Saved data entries
● ● ●
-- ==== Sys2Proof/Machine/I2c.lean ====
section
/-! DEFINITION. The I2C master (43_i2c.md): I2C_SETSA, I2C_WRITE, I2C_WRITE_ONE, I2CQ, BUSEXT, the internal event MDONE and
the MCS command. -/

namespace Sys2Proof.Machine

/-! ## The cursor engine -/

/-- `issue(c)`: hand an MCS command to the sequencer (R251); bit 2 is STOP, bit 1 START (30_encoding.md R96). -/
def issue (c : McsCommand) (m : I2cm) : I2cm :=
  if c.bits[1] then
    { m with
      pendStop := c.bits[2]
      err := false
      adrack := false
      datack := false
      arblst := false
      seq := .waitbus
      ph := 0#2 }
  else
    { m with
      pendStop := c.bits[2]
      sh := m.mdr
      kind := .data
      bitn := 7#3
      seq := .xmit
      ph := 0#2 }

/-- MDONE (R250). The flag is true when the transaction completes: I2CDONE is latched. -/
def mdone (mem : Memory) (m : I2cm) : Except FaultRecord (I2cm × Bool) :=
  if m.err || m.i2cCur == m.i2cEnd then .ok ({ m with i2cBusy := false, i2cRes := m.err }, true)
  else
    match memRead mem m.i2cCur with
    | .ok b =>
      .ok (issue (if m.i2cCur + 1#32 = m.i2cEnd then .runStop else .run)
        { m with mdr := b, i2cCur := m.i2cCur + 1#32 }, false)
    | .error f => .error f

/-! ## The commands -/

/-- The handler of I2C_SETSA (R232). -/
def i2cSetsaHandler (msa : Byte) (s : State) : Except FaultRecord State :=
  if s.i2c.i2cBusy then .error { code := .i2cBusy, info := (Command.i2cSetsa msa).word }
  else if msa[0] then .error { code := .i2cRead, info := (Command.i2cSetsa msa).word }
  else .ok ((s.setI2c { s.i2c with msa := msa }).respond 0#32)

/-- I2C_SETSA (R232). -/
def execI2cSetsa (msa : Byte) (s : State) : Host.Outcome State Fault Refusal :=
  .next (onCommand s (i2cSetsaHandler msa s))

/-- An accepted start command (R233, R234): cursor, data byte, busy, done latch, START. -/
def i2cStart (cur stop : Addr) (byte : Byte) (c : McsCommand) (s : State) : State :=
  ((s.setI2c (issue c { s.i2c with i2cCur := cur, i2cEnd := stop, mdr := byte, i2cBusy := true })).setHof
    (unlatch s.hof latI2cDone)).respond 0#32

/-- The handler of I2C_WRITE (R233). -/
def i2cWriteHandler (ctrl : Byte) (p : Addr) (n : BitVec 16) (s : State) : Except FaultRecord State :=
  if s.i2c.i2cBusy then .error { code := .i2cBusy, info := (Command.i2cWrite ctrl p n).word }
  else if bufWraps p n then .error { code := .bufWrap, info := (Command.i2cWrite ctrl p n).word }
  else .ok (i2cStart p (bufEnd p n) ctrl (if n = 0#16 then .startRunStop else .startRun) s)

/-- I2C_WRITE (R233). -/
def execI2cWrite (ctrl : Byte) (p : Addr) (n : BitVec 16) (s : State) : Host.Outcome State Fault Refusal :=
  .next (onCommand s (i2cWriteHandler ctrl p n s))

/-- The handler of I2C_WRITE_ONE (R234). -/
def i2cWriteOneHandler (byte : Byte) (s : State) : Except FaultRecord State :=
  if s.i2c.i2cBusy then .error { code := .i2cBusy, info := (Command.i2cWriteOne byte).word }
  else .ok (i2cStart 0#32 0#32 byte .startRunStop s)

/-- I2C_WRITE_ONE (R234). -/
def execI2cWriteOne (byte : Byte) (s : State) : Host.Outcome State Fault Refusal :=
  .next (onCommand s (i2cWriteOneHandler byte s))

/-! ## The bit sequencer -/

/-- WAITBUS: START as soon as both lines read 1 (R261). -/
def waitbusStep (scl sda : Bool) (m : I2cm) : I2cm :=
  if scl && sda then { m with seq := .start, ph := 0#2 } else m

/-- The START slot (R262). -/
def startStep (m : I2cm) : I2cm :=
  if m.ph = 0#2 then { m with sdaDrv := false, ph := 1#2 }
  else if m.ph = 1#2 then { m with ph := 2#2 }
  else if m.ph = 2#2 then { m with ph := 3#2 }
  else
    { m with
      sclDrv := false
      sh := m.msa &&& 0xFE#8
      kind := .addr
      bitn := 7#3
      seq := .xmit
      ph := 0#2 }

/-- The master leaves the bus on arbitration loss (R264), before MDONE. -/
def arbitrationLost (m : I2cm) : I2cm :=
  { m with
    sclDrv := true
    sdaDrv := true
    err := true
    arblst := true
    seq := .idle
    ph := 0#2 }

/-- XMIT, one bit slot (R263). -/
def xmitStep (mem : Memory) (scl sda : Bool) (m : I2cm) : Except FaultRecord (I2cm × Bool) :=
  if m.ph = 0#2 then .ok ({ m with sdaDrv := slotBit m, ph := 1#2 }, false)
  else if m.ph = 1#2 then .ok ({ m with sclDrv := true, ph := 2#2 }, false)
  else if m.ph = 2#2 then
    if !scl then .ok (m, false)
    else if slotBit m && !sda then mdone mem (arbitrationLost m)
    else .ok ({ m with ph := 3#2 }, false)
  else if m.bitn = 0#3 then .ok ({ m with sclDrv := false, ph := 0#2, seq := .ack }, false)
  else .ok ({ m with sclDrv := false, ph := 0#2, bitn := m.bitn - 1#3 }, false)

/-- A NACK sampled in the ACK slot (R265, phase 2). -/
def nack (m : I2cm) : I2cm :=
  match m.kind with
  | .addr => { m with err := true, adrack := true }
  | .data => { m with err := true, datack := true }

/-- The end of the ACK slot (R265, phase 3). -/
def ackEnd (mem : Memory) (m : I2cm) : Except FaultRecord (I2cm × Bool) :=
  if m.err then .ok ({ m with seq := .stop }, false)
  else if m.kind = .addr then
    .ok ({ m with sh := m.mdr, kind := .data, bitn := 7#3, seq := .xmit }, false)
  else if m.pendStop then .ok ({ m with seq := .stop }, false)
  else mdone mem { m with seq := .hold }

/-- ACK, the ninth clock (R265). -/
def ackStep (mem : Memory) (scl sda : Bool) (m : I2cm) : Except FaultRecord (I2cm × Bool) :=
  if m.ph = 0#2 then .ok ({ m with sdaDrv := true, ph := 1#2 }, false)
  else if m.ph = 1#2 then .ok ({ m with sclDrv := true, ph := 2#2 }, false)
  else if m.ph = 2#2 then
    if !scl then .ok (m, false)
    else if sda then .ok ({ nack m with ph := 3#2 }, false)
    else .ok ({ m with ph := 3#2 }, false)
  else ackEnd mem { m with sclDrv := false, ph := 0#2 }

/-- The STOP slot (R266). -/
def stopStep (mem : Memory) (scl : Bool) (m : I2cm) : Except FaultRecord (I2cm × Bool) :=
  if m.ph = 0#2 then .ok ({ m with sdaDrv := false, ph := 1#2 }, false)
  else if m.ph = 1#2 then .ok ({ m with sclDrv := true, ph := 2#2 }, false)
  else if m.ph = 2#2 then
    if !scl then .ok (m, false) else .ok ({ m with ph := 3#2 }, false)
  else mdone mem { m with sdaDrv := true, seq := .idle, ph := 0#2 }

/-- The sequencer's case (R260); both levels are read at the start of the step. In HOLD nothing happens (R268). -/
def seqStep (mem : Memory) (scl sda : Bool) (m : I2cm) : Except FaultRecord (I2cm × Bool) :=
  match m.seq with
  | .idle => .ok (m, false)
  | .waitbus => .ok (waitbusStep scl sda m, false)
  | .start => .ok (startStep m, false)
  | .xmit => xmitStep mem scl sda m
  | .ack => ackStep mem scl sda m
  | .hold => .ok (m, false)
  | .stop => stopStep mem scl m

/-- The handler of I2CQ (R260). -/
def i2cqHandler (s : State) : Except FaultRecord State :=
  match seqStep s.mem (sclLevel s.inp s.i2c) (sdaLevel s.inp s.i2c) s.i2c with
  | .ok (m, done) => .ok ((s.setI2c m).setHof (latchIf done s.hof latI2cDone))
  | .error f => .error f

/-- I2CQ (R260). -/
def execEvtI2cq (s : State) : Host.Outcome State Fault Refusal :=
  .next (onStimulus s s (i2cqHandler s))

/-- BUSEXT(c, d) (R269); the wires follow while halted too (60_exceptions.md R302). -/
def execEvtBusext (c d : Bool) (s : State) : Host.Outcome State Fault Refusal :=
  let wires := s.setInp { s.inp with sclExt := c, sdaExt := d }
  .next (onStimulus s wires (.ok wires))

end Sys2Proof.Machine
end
● ● ●
WORK REQUIRED -
Output exactly the span of lines beginning at the first line of the records and ending at the line that holds "cursor engine -/", inclusive, with no other text.

WRITTEN SOLUTION -
-- ==== Sys2Proof/Machine/I2c.lean ====
section
/-! DEFINITION. The I2C master (43_i2c.md): I2C_SETSA, I2C_WRITE, I2C_WRITE_ONE, I2CQ, BUSEXT, the internal event MDONE and
the MCS command. -/

namespace Sys2Proof.Machine

/-! ## The cursor engine -/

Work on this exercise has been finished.